More than 40 regulators around the world have banned the jet from their airspace, with the UK Civil Aviation Authority saying it needed more information from the flight data recorder of the Ethiopian Airlines jet.

But the lead regulator for this American plane, the US Federal Aviation Administration (FAA), says: “Our review shows no systemic performance issues and provides no basis to order grounding the aircraft.”

But the FAA’s Accident & Incident Data, which allows for anonymous reporting, reveals serious concerns about the 737 MAX characteristics.

The Dallas Morning News has trawled through the database for reports on the aircraft type.

One pilot felt the certification of the Boeing was not sufficiently rigorous, saying: “The fact that this airplane requires such jury rigging to fly is a red flag.”

Another captain called the flight manual “inadequate and almost criminally insufficient".

In November, a pilot who flies the Max 8 described Boeing’s lack of disclosure on how the Max 8's system differs from previous models as “unconscionable”.

An Emergency Airworthiness Directive issued by the Federal Aviation Administration (FAA) shortly after the Lion Air crash warned: “If an erroneously high single angle of attack sensor input is received by the flight control system, there is a potential for repeated nose-down trim commands of the horizontal stabilizer."

It ordered airlines to advise pilots about how to deal with the phenomenon should it arise.

“This condition, if not addressed, could cause the flight crew to have difficulty controlling the airplane, and lead to excessive nose-down attitude, significant altitude loss, and possible impact with terrain,” said the directive.

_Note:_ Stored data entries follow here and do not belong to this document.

-- ==== Sys2Proof/Machine/Operands.lean ====
section
/-!
DEFINITION. What the operations read: the port levels of the cycle, the slots of the marker window, the header's
pixel count and length, the drain length, and the widths of the counters.
-/
namespace Sys2Proof.Machine

/-! ### Register encodings -/

/-- The encoding of ProtocolState (R31). -/
def ProtocolState.code : ProtocolState → BitVec 2
  | .sm => 0b00
  | .rh => 0b01
  | .rp => 0b10
  | .la => 0b11

/-- The ProtocolState of an encoding: all four are used (R31). -/
def ProtocolState.ofCode (b : BitVec 2) : ProtocolState :=
  if b = 0b00 then .sm else if b = 0b01 then .rh else if b = 0b10 then .rp else .la

/-- The encoding of lphase (R32). -/
def LPhase.code : LPhase → BitVec 1
  | .drain => 0
  | .settle => 1

/-- The lphase of an encoding (R32). -/
def LPhase.ofCode (b : BitVec 1) : LPhase := if b = 0 then .drain else .settle

/-- The code of an error class (R170). -/
def ErrorClass.code : ErrorClass → Nat
  | .syncLoss => 0
  | .checksumMismatch => 1
  | .oversizedFrame => 2
  | .stalledTransport => 3

/-- The encoding of P_OVERSIZE (R13). -/
def oversizeCode : Oversize → Nat
  | .reject => 0
  | .cap => 1

/-! ### Ports -/

/-- The port levels in the cycle that is `k` edges ahead: what the feed fixes, and free levels beyond it (R46; log 1). -/
def State.portAt (s : State) (k : Nat) : PortIn :=
  match s.feed[k]? with
  | some p => p
  | none =>
    ⟨Config.freeRst (s.cycle + k), Config.freeInValid (s.cycle + k), Config.freeInData (s.cycle + k),
      Config.freeOutReady (s.cycle + k)⟩

/-- The port levels in the current cycle. -/
def State.port (s : State) : PortIn := s.portAt 0

/-! ### The marker window -/

/-- Slot 0 of the window, the most recent byte: `mw[7:0]` (R33). -/
def slot0 (w : Window) : Byte := w.extractLsb' 0 8

/-- Slot 1 of the window: `mw[15:8]` (R33). -/
def slot1 (w : Window) : Byte := w.extractLsb' 8 8

/-- Slot 2 of the window, the oldest byte: `mw[23:16]` (R33). -/
def slot2 (w : Window) : Byte := w.extractLsb' 16 8

/-- The window after a byte is shifted in: `{mw[15:8], mw[7:0], b}` (R101). -/
def shiftWindow (w : Window) (b : Byte) : Window := slot1 w ++ slot0 w ++ b

/-- The number of valid bytes after one more: `min(mw_cnt + 1, 3)` (R34, R101). -/
def countByte (n : BitVec 2) : BitVec 2 := BitVec.ofNat 2 (min (n.toNat + 1) 3)

/-- The marker in arrival order, `{P_M0, P_M1, P_M2}` (R56). -/
def marker (c : Params) : Window := c.P_M0 ++ c.P_M1 ++ c.P_M2

/-! ### Header arithmetic -/

/-- `pixelCount = {hiByte, loByte}`, big-endian (R55, R73). -/
def pixelCount (hi lo : Byte) : BitVec 16 := hi ++ lo

/-- `payloadLength = 3 × (zext_18(pixelCount) + 1)`, in 18 bits (R74). -/
def payloadLength (hi lo : Byte) : Len := 3 * ((pixelCount hi lo).setWidth 18 + 1)

/-- The valid checksum of a header: `hiByte ^ loByte ^ P_K` (R77). -/
def checksum (c : Params) (hi lo : Byte) : Byte := hi ^^^ lo ^^^ c.P_K

/-- `dlen = min(plen, P_C)`, the number of bytes the drain emits (R83). -/
def State.dlen (s : State) : Nat := min s.plen.toNat s.cfg.P_C

/-! ### Counter widths (R15) -/

/-- `⌈log2 n⌉`, and 0 for 0. -/
def ceilLog2 (n : Nat) : Nat := if n ≤ 1 then 0 else Nat.log2 (n - 1) + 1

/-- `TC_W`, the width of the tick counter. -/
def tickWidth (c : Params) : Nat := max 1 (ceilLog2 c.P_TICK_CYCLES)

/-- `LT_W`, the width of the latch counter. -/
def latchWidth (c : Params) : Nat := max 1 (ceilLog2 c.P_LATCH_TICKS)

/-- `IT_W`, the width of the idle counter. -/
def idleWidth (c : Params) : Nat := max 1 (ceilLog2 (max c.P_IDLE_TIMEOUT 1))

/-- A counter of `width` bits one higher, as its register stores it (R16, R92; log 7). -/
def countUp (width n : Nat) : Nat := (n + 1) % 2 ^ width

end Sys2Proof.Machine
end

Boeing’s latest statement insists it has full confidence in the aircraft: “Safety is Boeing’s number one priority and we have full confidence in the safety of the 737 MAX. We understand that regulatory agencies and customers have made decisions that they believe are most appropriate for their home markets.

“We’ll continue to engage with them to ensure they have the information needed to have confidence in operating their fleets.

“Based on the information currently available, we do not have any basis to issue new guidance to operators.”